Source data =>
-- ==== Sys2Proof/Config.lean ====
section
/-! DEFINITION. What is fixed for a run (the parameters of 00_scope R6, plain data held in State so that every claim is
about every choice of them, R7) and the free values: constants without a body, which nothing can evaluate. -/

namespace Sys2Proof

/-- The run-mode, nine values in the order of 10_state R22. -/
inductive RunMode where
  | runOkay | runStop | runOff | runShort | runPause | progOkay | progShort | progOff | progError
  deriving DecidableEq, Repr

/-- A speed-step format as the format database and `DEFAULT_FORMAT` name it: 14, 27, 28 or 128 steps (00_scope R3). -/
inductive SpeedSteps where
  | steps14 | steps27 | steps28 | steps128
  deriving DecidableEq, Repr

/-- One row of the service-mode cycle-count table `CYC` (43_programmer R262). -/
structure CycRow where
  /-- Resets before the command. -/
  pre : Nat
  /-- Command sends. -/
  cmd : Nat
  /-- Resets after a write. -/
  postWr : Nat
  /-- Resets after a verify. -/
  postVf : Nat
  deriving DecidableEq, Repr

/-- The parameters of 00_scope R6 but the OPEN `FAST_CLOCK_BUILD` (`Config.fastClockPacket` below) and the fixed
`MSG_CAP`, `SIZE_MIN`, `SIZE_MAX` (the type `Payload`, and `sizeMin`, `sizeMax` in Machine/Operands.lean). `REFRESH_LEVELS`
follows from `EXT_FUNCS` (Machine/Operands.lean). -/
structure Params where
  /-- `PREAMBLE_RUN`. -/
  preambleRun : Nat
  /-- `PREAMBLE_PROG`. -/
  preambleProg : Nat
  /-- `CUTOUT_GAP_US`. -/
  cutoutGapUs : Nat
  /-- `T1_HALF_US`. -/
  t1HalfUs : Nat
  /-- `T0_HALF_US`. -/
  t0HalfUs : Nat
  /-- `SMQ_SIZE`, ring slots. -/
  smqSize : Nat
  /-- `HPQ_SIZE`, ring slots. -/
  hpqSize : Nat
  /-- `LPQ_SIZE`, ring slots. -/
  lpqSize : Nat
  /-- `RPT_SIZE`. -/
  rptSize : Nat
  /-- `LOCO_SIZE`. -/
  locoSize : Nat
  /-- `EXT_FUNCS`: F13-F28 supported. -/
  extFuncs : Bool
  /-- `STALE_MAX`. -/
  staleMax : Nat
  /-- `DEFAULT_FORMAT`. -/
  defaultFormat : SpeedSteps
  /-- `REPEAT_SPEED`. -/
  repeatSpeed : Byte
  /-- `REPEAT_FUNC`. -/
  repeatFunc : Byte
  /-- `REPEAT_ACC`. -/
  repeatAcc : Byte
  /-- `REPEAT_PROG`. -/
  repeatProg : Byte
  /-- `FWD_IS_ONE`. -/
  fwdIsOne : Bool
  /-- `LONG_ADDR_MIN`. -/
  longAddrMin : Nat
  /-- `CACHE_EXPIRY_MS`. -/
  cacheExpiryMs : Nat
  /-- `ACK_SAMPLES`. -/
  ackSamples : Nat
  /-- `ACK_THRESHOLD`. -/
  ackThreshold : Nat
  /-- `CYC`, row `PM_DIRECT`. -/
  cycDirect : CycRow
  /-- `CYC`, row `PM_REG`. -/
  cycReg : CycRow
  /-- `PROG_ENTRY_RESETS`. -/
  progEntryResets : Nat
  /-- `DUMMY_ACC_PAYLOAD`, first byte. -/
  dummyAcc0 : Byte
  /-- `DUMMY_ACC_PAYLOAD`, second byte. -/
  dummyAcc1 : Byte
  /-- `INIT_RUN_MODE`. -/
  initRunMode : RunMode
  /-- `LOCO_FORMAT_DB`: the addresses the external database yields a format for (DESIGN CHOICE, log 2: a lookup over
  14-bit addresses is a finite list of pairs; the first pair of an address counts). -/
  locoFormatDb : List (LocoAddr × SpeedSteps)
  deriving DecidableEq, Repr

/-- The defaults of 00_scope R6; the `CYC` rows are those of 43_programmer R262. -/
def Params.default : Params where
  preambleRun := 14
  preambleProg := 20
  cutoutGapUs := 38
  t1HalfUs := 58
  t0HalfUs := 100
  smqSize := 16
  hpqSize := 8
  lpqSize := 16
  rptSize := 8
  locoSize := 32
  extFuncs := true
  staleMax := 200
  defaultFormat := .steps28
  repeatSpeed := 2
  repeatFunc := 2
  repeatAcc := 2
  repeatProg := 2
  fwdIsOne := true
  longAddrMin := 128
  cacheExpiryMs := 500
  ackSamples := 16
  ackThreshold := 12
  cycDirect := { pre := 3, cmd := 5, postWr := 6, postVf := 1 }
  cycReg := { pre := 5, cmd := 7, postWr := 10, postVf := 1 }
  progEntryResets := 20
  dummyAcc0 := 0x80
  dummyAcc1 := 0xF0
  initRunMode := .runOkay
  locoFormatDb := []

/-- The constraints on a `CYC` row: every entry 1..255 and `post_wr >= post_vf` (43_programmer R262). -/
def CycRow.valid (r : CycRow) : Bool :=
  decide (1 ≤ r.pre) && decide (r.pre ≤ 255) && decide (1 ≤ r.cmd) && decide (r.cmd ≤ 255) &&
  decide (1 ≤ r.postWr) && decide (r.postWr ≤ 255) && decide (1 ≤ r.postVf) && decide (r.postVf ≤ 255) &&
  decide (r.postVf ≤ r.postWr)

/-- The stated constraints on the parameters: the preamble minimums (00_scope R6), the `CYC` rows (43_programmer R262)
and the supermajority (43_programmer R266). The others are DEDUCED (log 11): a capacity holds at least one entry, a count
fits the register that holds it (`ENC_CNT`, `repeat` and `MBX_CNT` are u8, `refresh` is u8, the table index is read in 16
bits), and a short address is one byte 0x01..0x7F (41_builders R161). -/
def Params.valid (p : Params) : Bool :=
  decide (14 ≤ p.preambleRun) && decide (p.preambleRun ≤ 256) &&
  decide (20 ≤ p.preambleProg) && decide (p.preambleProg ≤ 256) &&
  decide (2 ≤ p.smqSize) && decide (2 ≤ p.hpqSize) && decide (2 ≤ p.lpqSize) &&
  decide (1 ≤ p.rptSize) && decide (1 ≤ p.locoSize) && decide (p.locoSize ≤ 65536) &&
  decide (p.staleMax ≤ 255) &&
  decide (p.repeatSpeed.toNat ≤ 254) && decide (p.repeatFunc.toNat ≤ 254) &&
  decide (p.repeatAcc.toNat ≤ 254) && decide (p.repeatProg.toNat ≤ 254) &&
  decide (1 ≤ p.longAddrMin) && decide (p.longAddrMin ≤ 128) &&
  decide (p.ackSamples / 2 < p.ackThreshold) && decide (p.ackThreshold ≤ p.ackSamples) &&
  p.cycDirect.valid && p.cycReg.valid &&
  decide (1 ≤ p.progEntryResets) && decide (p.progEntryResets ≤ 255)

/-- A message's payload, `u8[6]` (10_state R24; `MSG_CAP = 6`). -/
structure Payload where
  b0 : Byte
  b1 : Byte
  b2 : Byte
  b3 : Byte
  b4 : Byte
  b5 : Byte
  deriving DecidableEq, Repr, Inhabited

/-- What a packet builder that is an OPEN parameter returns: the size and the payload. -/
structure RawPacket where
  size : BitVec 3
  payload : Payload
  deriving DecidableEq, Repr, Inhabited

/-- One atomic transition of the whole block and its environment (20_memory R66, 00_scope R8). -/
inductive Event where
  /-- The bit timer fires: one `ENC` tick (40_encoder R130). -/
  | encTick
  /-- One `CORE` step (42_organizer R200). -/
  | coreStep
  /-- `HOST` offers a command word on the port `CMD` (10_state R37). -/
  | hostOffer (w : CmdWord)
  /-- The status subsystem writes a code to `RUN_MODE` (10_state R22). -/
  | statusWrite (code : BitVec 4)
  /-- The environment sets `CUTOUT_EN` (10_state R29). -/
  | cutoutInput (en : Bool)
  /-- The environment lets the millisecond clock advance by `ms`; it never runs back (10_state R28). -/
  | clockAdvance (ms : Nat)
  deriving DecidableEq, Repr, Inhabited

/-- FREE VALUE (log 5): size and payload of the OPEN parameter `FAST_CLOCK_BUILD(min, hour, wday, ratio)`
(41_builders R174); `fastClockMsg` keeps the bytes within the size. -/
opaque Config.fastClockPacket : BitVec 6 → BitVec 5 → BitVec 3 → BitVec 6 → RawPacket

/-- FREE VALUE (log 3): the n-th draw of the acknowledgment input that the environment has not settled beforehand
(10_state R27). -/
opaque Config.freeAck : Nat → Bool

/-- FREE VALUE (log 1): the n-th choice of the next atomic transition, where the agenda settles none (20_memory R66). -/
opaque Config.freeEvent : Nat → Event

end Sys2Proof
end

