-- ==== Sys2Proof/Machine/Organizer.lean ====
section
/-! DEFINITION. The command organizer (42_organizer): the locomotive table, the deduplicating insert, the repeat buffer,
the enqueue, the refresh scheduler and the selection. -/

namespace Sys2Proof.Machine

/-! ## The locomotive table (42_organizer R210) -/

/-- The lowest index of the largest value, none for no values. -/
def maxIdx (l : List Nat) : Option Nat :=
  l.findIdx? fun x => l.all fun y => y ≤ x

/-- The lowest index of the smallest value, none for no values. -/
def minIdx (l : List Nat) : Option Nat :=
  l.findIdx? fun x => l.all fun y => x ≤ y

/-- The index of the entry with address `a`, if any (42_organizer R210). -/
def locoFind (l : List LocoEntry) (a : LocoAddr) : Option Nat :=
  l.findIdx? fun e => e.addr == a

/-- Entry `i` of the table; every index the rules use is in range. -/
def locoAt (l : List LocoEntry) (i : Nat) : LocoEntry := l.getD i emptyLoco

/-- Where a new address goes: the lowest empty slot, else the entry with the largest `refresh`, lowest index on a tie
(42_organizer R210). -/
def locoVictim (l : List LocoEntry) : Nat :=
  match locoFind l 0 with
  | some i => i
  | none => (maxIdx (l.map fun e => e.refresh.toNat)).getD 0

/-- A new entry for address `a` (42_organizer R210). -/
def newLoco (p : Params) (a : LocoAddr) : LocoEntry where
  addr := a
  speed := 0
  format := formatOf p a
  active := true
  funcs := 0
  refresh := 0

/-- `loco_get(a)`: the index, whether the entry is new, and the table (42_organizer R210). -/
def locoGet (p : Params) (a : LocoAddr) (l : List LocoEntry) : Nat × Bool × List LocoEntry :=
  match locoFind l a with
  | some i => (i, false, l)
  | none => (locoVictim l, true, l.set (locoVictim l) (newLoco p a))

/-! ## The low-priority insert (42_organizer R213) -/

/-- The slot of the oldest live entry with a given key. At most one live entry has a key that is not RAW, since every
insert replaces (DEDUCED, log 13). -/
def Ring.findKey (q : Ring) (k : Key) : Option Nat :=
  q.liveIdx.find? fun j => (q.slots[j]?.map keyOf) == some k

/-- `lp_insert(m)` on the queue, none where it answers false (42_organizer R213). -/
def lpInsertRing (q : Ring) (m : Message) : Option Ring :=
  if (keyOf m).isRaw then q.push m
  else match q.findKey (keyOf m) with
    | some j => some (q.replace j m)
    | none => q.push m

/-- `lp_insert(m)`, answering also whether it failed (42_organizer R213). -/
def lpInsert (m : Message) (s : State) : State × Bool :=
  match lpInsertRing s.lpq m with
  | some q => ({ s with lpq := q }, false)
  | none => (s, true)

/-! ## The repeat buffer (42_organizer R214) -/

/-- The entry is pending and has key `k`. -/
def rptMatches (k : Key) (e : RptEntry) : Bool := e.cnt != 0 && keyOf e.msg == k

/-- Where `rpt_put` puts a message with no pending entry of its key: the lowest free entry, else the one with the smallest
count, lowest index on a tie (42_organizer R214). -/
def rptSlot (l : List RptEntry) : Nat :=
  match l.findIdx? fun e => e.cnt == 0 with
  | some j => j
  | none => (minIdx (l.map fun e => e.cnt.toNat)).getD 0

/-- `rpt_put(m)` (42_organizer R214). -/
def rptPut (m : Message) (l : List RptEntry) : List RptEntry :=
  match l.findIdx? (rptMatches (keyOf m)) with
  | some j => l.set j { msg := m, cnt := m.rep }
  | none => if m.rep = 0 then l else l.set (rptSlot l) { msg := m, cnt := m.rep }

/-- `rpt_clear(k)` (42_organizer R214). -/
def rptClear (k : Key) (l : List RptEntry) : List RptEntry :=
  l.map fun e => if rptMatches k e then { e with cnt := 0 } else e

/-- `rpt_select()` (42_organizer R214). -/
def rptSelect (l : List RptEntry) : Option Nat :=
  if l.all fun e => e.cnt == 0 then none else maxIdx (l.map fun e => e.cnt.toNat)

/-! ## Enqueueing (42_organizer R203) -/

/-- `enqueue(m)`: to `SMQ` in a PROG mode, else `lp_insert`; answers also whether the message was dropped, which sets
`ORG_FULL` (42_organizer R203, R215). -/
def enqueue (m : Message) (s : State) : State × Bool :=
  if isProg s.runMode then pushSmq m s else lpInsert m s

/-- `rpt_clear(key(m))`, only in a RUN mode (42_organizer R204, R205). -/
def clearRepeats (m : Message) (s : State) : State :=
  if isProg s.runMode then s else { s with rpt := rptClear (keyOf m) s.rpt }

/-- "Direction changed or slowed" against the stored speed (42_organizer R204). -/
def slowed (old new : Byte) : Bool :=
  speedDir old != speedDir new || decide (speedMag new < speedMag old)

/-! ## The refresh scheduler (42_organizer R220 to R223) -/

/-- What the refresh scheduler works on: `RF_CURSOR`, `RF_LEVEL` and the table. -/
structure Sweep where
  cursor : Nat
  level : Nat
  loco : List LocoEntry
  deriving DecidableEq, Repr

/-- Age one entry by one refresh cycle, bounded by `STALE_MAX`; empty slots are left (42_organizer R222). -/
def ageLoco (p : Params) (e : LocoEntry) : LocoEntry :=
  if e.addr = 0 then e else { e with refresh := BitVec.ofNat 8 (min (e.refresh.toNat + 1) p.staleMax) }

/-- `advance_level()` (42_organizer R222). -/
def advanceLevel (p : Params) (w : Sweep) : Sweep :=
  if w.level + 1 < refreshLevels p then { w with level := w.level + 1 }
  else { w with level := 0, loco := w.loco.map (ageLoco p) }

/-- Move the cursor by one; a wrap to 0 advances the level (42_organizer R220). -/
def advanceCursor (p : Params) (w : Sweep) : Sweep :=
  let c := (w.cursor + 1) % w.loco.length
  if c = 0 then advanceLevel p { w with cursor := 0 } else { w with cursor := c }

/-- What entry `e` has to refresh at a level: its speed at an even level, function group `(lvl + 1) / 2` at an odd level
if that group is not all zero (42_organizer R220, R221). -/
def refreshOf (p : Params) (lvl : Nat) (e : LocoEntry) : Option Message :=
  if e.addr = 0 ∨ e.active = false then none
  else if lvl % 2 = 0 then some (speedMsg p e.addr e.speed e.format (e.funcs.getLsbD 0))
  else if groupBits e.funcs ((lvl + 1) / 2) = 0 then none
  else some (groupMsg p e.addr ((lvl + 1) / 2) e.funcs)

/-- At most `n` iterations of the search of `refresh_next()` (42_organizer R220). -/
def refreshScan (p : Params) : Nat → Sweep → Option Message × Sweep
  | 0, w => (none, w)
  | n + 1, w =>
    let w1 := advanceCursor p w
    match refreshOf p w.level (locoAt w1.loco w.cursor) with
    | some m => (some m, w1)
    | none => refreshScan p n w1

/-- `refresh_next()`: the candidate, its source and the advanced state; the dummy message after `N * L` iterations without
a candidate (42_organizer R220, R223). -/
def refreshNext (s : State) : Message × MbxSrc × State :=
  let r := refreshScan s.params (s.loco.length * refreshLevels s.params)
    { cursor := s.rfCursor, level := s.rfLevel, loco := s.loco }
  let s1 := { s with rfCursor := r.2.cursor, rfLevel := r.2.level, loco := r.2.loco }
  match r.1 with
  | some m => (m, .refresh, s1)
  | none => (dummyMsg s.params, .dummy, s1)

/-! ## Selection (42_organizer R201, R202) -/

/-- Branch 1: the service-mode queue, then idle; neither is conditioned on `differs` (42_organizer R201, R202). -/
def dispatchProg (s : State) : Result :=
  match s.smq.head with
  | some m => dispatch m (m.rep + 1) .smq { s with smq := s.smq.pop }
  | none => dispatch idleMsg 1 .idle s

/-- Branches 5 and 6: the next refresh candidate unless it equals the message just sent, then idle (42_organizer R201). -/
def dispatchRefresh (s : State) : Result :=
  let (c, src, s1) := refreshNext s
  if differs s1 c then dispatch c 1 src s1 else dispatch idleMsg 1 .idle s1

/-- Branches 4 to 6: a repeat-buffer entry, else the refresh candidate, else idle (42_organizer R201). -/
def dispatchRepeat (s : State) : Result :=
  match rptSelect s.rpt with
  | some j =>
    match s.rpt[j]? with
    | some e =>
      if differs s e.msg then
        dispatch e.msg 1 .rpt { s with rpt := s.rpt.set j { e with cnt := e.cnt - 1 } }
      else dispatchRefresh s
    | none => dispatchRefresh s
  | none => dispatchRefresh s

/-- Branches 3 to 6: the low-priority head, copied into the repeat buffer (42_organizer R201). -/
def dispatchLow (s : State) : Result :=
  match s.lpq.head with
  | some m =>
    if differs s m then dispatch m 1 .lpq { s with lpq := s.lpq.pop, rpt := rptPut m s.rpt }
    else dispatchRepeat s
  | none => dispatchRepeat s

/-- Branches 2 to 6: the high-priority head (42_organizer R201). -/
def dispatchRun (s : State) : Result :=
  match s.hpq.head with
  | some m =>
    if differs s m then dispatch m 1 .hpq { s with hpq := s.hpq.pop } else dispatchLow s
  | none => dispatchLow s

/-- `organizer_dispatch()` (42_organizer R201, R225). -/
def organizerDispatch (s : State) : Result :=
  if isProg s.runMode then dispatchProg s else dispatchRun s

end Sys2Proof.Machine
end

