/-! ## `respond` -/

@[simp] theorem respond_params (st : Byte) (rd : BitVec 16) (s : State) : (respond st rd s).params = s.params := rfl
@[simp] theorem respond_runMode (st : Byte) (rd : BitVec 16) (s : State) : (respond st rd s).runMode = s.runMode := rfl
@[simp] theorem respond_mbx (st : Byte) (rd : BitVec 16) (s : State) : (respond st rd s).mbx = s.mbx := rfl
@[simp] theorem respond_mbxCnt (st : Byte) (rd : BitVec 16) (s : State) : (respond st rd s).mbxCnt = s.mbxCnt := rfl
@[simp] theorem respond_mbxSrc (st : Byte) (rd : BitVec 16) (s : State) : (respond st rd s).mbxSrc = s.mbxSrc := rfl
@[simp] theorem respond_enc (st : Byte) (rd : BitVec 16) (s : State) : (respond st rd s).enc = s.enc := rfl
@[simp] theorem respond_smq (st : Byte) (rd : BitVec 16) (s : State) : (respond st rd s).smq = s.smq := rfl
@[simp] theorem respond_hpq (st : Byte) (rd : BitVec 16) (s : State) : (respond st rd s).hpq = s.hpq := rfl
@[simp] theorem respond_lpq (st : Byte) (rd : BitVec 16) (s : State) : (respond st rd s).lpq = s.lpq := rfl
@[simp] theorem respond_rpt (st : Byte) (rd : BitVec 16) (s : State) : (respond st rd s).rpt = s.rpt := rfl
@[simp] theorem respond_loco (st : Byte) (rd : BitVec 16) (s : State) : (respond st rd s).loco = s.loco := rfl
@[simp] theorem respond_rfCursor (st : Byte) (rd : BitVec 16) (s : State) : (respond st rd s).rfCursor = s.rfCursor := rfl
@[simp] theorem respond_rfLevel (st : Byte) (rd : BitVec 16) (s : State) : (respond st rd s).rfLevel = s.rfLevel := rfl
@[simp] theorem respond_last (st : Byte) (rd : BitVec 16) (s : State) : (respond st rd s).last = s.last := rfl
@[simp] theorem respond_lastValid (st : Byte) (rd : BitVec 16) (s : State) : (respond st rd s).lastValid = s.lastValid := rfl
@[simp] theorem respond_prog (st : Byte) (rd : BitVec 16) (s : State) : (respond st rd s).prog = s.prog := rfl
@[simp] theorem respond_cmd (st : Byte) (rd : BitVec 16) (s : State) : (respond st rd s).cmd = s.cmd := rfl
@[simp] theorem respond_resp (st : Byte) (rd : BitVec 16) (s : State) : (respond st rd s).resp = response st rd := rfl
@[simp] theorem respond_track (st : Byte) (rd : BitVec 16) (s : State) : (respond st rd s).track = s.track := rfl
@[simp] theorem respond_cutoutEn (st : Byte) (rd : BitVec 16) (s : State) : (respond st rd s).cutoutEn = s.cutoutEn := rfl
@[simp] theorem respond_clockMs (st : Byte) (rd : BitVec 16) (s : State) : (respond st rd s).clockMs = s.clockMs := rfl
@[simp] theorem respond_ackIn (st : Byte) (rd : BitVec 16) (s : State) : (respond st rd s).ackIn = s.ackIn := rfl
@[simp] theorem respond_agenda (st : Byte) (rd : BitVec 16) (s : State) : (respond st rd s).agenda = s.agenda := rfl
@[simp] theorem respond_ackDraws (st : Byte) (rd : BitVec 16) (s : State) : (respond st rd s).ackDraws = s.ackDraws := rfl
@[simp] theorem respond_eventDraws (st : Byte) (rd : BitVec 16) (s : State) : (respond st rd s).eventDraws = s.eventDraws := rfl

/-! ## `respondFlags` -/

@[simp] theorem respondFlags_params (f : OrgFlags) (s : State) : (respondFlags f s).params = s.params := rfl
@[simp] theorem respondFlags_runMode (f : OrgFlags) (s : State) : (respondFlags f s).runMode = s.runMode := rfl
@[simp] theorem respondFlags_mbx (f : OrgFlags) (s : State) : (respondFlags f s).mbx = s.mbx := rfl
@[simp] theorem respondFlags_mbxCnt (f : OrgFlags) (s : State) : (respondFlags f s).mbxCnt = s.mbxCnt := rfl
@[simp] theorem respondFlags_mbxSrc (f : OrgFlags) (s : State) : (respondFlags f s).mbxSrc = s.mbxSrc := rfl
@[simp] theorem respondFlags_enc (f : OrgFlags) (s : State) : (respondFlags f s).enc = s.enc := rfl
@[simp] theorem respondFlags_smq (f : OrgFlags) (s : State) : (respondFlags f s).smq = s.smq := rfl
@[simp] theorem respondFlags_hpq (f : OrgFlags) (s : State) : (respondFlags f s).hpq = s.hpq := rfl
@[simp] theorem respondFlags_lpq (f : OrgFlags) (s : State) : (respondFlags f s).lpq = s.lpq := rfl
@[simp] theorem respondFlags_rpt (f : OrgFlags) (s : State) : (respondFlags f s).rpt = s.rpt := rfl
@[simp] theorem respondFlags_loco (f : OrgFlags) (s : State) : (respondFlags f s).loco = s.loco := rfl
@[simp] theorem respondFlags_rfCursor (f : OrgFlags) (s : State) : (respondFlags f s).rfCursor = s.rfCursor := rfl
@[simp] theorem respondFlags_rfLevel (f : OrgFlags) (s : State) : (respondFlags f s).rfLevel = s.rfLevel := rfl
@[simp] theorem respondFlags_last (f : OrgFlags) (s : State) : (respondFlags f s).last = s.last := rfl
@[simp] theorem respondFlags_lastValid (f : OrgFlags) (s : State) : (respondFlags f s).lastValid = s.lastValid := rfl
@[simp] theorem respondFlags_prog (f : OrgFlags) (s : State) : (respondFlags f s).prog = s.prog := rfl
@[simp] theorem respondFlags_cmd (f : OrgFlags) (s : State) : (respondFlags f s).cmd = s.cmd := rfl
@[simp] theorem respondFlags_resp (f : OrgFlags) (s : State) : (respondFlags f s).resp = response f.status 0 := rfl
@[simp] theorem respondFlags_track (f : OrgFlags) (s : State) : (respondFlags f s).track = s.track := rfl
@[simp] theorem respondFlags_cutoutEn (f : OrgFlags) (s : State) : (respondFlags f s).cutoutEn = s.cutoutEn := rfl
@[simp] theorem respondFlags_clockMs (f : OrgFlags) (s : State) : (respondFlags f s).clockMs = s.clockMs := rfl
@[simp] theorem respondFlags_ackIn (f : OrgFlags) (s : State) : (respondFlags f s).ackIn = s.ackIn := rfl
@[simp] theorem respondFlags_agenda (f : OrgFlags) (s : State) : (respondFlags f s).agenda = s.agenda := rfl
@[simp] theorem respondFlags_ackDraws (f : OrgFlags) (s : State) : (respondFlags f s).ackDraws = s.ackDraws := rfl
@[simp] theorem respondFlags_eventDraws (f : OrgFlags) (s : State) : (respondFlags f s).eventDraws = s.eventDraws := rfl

What to work on => Using the entries above, extract exactly the span from the line with "decide (1 ≤ p.progEntryResets)" to the line with "opaque Config.fastClockPacket : BitVec", both lines included; leave out everything else.

Answer box =>
  decide (1 ≤ p.progEntryResets) && decide (p.progEntryResets ≤ 255)

/-- A message's payload, `u8[6]` (10_state R24; `MSG_CAP = 6`). -/
structure Payload where
  b0 : Byte
  b1 : Byte
  b2 : Byte
  b3 : Byte
  b4 : Byte
  b5 : Byte
  deriving DecidableEq, Repr, Inhabited

/-- What a packet builder that is an OPEN parameter returns: the size and the payload. -/
structure RawPacket where
  size : BitVec 3
  payload : Payload
  deriving DecidableEq, Repr, Inhabited

/-- One atomic transition of the whole block and its environment (20_memory R66, 00_scope R8). -/
inductive Event where
  /-- The bit timer fires: one `ENC` tick (40_encoder R130). -/
  | encTick
  /-- One `CORE` step (42_organizer R200). -/
  | coreStep
  /-- `HOST` offers a command word on the port `CMD` (10_state R37). -/
  | hostOffer (w : CmdWord)
  /-- The status subsystem writes a code to `RUN_MODE` (10_state R22). -/
  | statusWrite (code : BitVec 4)
  /-- The environment sets `CUTOUT_EN` (10_state R29). -/
  | cutoutInput (en : Bool)
  /-- The environment lets the millisecond clock advance by `ms`; it never runs back (10_state R28). -/
  | clockAdvance (ms : Nat)
  deriving DecidableEq, Repr, Inhabited

/-- FREE VALUE (log 5): size and payload of the OPEN parameter `FAST_CLOCK_BUILD(min, hour, wday, ratio)`
(41_builders R174); `fastClockMsg` keeps the bytes within the size. -/
opaque Config.fastClockPacket : BitVec 6 → BitVec 5 → BitVec 3 → BitVec 6 → RawPacket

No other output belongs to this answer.